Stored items
@[simp] theorem State.exchangeStart_keeps (s : State) (st : Nat) :
    (State.exchangeStart s st).pending = s.pending ∧ (State.exchangeStart s st).dev = s.dev ∧
    (State.exchangeStart s st).fuses = s.fuses ∧ (State.exchangeStart s st).flash = s.flash ∧
    (State.exchangeStart s st).cfg = s.cfg ∧ (State.exchangeStart s st).cfg2 = s.cfg2 ∧
    (State.exchangeStart s st).thm = s.thm ∧ (State.exchangeStart s st).claims = s.claims ∧
    (State.exchangeStart s st).pin = s.pin ∧ (State.exchangeStart s st).tb = s.tb ∧
    (State.exchangeStart s st).flush = s.flush ∧ (State.exchangeStart s st).quiesce = s.quiesce ∧
    (State.exchangeStart s st).upd = s.upd ∧ (State.exchangeStart s st).pwr = s.pwr ∧
    (State.exchangeStart s st).keys = s.keys ∧ (State.exchangeStart s st).rts = s.rts := by
  simp [State.exchangeStart]

@[simp] theorem State.storeNow_keeps (s : State) :
    (State.storeNow s).pending = s.pending ∧ (State.storeNow s).dev = s.dev ∧ (State.storeNow s).fuses = s.fuses ∧
    (State.storeNow s).flash = s.flash ∧ (State.storeNow s).cfg = s.cfg ∧ (State.storeNow s).cfg2 = s.cfg2 ∧
    (State.storeNow s).thm = s.thm ∧ (State.storeNow s).claims = s.claims ∧ (State.storeNow s).pin = s.pin ∧
    (State.storeNow s).tb = s.tb ∧ (State.storeNow s).flush = s.flush ∧ (State.storeNow s).quiesce = s.quiesce ∧
    (State.storeNow s).upd = s.upd ∧ (State.storeNow s).pwr = s.pwr ∧ (State.storeNow s).hwd = s.hwd ∧
    (State.storeNow s).keys = s.keys := by
  simp [State.storeNow]

@[simp] theorem State.journalBlock_keeps (s : State) (b : Nat) :
    (State.journalBlock s b).pending = s.pending ∧ (State.journalBlock s b).dev = s.dev ∧
    (State.journalBlock s b).fuses = s.fuses ∧ (State.journalBlock s b).flash = s.flash ∧
    (State.journalBlock s b).cfg = s.cfg ∧ (State.journalBlock s b).cfg2 = s.cfg2 ∧
    (State.journalBlock s b).thm = s.thm ∧ (State.journalBlock s b).claims = s.claims ∧
    (State.journalBlock s b).pin = s.pin ∧ (State.journalBlock s b).tb = s.tb ∧
    (State.journalBlock s b).flush = s.flush ∧ (State.journalBlock s b).quiesce = s.quiesce ∧
    (State.journalBlock s b).upd = s.upd ∧ (State.journalBlock s b).pwr = s.pwr ∧
    (State.journalBlock s b).keys = s.keys := by
  simp [State.journalBlock]

@[simp] theorem State.flashBlock_keeps (s : State) (b : Nat) :
    (State.flashBlock s b).pending = s.pending ∧ (State.flashBlock s b).dev = s.dev ∧
    (State.flashBlock s b).fuses = s.fuses ∧ (State.flashBlock s b).cfg = s.cfg ∧
    (State.flashBlock s b).cfg2 = s.cfg2 ∧ (State.flashBlock s b).thm = s.thm ∧
    (State.flashBlock s b).claims = s.claims ∧ (State.flashBlock s b).pin = s.pin ∧ (State.flashBlock s b).tb = s.tb ∧
    (State.flashBlock s b).flush = s.flush ∧ (State.flashBlock s b).quiesce = s.quiesce ∧
    (State.flashBlock s b).upd = s.upd ∧ (State.flashBlock s b).pwr = s.pwr ∧ (State.flashBlock s b).keys = s.keys ∧
    (State.flashBlock s b).rts = s.rts := by
  simp [State.flashBlock]

@[simp] theorem State.blockEnd_keeps (s : State) (b : Nat) :
    (State.blockEnd s b).pending = s.pending ∧ (State.blockEnd s b).dev = s.dev ∧
    (State.blockEnd s b).fuses = s.fuses ∧ (State.blockEnd s b).flash = s.flash ∧ (State.blockEnd s b).cfg = s.cfg ∧
    (State.blockEnd s b).cfg2 = s.cfg2 ∧ (State.blockEnd s b).thm = s.thm ∧ (State.blockEnd s b).claims = s.claims ∧
    (State.blockEnd s b).pin = s.pin ∧ (State.blockEnd s b).tb = s.tb ∧ (State.blockEnd s b).flush = s.flush ∧
    (State.blockEnd s b).quiesce = s.quiesce ∧ (State.blockEnd s b).upd = s.upd ∧ (State.blockEnd s b).pwr = s.pwr ∧
    (State.blockEnd s b).keys = s.keys := by
  simp [State.blockEnd]

@[simp] theorem State.exchangeBlock_keeps (s : State) :
    (State.exchangeBlock s).pending = s.pending ∧ (State.exchangeBlock s).dev = s.dev ∧
    (State.exchangeBlock s).fuses = s.fuses ∧ (State.exchangeBlock s).cfg = s.cfg ∧
    (State.exchangeBlock s).cfg2 = s.cfg2 ∧ (State.exchangeBlock s).thm = s.thm ∧
    (State.exchangeBlock s).claims = s.claims ∧ (State.exchangeBlock s).pin = s.pin ∧
    (State.exchangeBlock s).tb = s.tb ∧ (State.exchangeBlock s).flush = s.flush ∧
    (State.exchangeBlock s).quiesce = s.quiesce ∧ (State.exchangeBlock s).upd = s.upd ∧
    (State.exchangeBlock s).pwr = s.pwr ∧ (State.exchangeBlock s).keys = s.keys := by
  simp [State.exchangeBlock]

@[simp] theorem State.blockFailed_keeps (s : State) :
    (State.blockFailed s).pending = s.pending ∧ (State.blockFailed s).dev = s.dev ∧
    (State.blockFailed s).fuses = s.fuses ∧ (State.blockFailed s).cfg = s.cfg ∧ (State.blockFailed s).cfg2 = s.cfg2 ∧
    (State.blockFailed s).thm = s.thm ∧ (State.blockFailed s).claims = s.claims ∧ (State.blockFailed s).pin = s.pin ∧
    (State.blockFailed s).tb = s.tb ∧ (State.blockFailed s).flush = s.flush ∧
    (State.blockFailed s).quiesce = s.quiesce ∧ (State.blockFailed s).pwr = s.pwr ∧
    (State.blockFailed s).keys = s.keys := by
  simp [State.blockFailed]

**WHAT IS EXPECTED**
From the first line through the last, repeat the entries exactly.

**ANSWER SPACE**
@[simp] theorem State.exchangeStart_keeps (s : State) (st : Nat) :
    (State.exchangeStart s st).pending = s.pending ∧ (State.exchangeStart s st).dev = s.dev ∧
    (State.exchangeStart s st).fuses = s.fuses ∧ (State.exchangeStart s st).flash = s.flash ∧
    (State.exchangeStart s st).cfg = s.cfg ∧ (State.exchangeStart s st).cfg2 = s.cfg2 ∧
    (State.exchangeStart s st).thm = s.thm ∧ (State.exchangeStart s st).claims = s.claims ∧
    (State.exchangeStart s st).pin = s.pin ∧ (State.exchangeStart s st).tb = s.tb ∧
    (State.exchangeStart s st).flush = s.flush ∧ (State.exchangeStart s st).quiesce = s.quiesce ∧
    (State.exchangeStart s st).upd = s.upd ∧ (State.exchangeStart s st).pwr = s.pwr ∧
    (State.exchangeStart s st).keys = s.keys ∧ (State.exchangeStart s st).rts = s.rts := by
  simp [State.exchangeStart]

@[simp] theorem State.storeNow_keeps (s : State) :
    (State.storeNow s).pending = s.pending ∧ (State.storeNow s).dev = s.dev ∧ (State.storeNow s).fuses = s.fuses ∧
    (State.storeNow s).flash = s.flash ∧ (State.storeNow s).cfg = s.cfg ∧ (State.storeNow s).cfg2 = s.cfg2 ∧
    (State.storeNow s).thm = s.thm ∧ (State.storeNow s).claims = s.claims ∧ (State.storeNow s).pin = s.pin ∧
    (State.storeNow s).tb = s.tb ∧ (State.storeNow s).flush = s.flush ∧ (State.storeNow s).quiesce = s.quiesce ∧
    (State.storeNow s).upd = s.upd ∧ (State.storeNow s).pwr = s.pwr ∧ (State.storeNow s).hwd = s.hwd ∧
    (State.storeNow s).keys = s.keys := by
  simp [State.storeNow]

@[simp] theorem State.journalBlock_keeps (s : State) (b : Nat) :
    (State.journalBlock s b).pending = s.pending ∧ (State.journalBlock s b).dev = s.dev ∧
    (State.journalBlock s b).fuses = s.fuses ∧ (State.journalBlock s b).flash = s.flash ∧
    (State.journalBlock s b).cfg = s.cfg ∧ (State.journalBlock s b).cfg2 = s.cfg2 ∧
    (State.journalBlock s b).thm = s.thm ∧ (State.journalBlock s b).claims = s.claims ∧
    (State.journalBlock s b).pin = s.pin ∧ (State.journalBlock s b).tb = s.tb ∧
    (State.journalBlock s b).flush = s.flush ∧ (State.journalBlock s b).quiesce = s.quiesce ∧
    (State.journalBlock s b).upd = s.upd ∧ (State.journalBlock s b).pwr = s.pwr ∧
    (State.journalBlock s b).keys = s.keys := by
  simp [State.journalBlock]

@[simp] theorem State.flashBlock_keeps (s : State) (b : Nat) :
    (State.flashBlock s b).pending = s.pending ∧ (State.flashBlock s b).dev = s.dev ∧
    (State.flashBlock s b).fuses = s.fuses ∧ (State.flashBlock s b).cfg = s.cfg ∧
    (State.flashBlock s b).cfg2 = s.cfg2 ∧ (State.flashBlock s b).thm = s.thm ∧
    (State.flashBlock s b).claims = s.claims ∧ (State.flashBlock s b).pin = s.pin ∧ (State.flashBlock s b).tb = s.tb ∧
    (State.flashBlock s b).flush = s.flush ∧ (State.flashBlock s b).quiesce = s.quiesce ∧
    (State.flashBlock s b).upd = s.upd ∧ (State.flashBlock s b).pwr = s.pwr ∧ (State.flashBlock s b).keys = s.keys ∧
    (State.flashBlock s b).rts = s.rts := by
  simp [State.flashBlock]

@[simp] theorem State.blockEnd_keeps (s : State) (b : Nat) :
    (State.blockEnd s b).pending = s.pending ∧ (State.blockEnd s b).dev = s.dev ∧
    (State.blockEnd s b).fuses = s.fuses ∧ (State.blockEnd s b).flash = s.flash ∧ (State.blockEnd s b).cfg = s.cfg ∧
    (State.blockEnd s b).cfg2 = s.cfg2 ∧ (State.blockEnd s b).thm = s.thm ∧ (State.blockEnd s b).claims = s.claims ∧
    (State.blockEnd s b).pin = s.pin ∧ (State.blockEnd s b).tb = s.tb ∧ (State.blockEnd s b).flush = s.flush ∧
    (State.blockEnd s b).quiesce = s.quiesce ∧ (State.blockEnd s b).upd = s.upd ∧ (State.blockEnd s b).pwr = s.pwr ∧
    (State.blockEnd s b).keys = s.keys := by
  simp [State.blockEnd]

@[simp] theorem State.exchangeBlock_keeps (s : State) :
    (State.exchangeBlock s).pending = s.pending ∧ (State.exchangeBlock s).dev = s.dev ∧
    (State.exchangeBlock s).fuses = s.fuses ∧ (State.exchangeBlock s).cfg = s.cfg ∧
    (State.exchangeBlock s).cfg2 = s.cfg2 ∧ (State.exchangeBlock s).thm = s.thm ∧
    (State.exchangeBlock s).claims = s.claims ∧ (State.exchangeBlock s).pin = s.pin ∧
    (State.exchangeBlock s).tb = s.tb ∧ (State.exchangeBlock s).flush = s.flush ∧
    (State.exchangeBlock s).quiesce = s.quiesce ∧ (State.exchangeBlock s).upd = s.upd ∧
    (State.exchangeBlock s).pwr = s.pwr ∧ (State.exchangeBlock s).keys = s.keys := by
  simp [State.exchangeBlock]

@[simp] theorem State.blockFailed_keeps (s : State) :
    (State.blockFailed s).pending = s.pending ∧ (State.blockFailed s).dev = s.dev ∧
    (State.blockFailed s).fuses = s.fuses ∧ (State.blockFailed s).cfg = s.cfg ∧ (State.blockFailed s).cfg2 = s.cfg2 ∧
    (State.blockFailed s).thm = s.thm ∧ (State.blockFailed s).claims = s.claims ∧ (State.blockFailed s).pin = s.pin ∧
    (State.blockFailed s).tb = s.tb ∧ (State.blockFailed s).flush = s.flush ∧
    (State.blockFailed s).quiesce = s.quiesce ∧ (State.blockFailed s).pwr = s.pwr ∧
    (State.blockFailed s).keys = s.keys := by
  simp [State.blockFailed]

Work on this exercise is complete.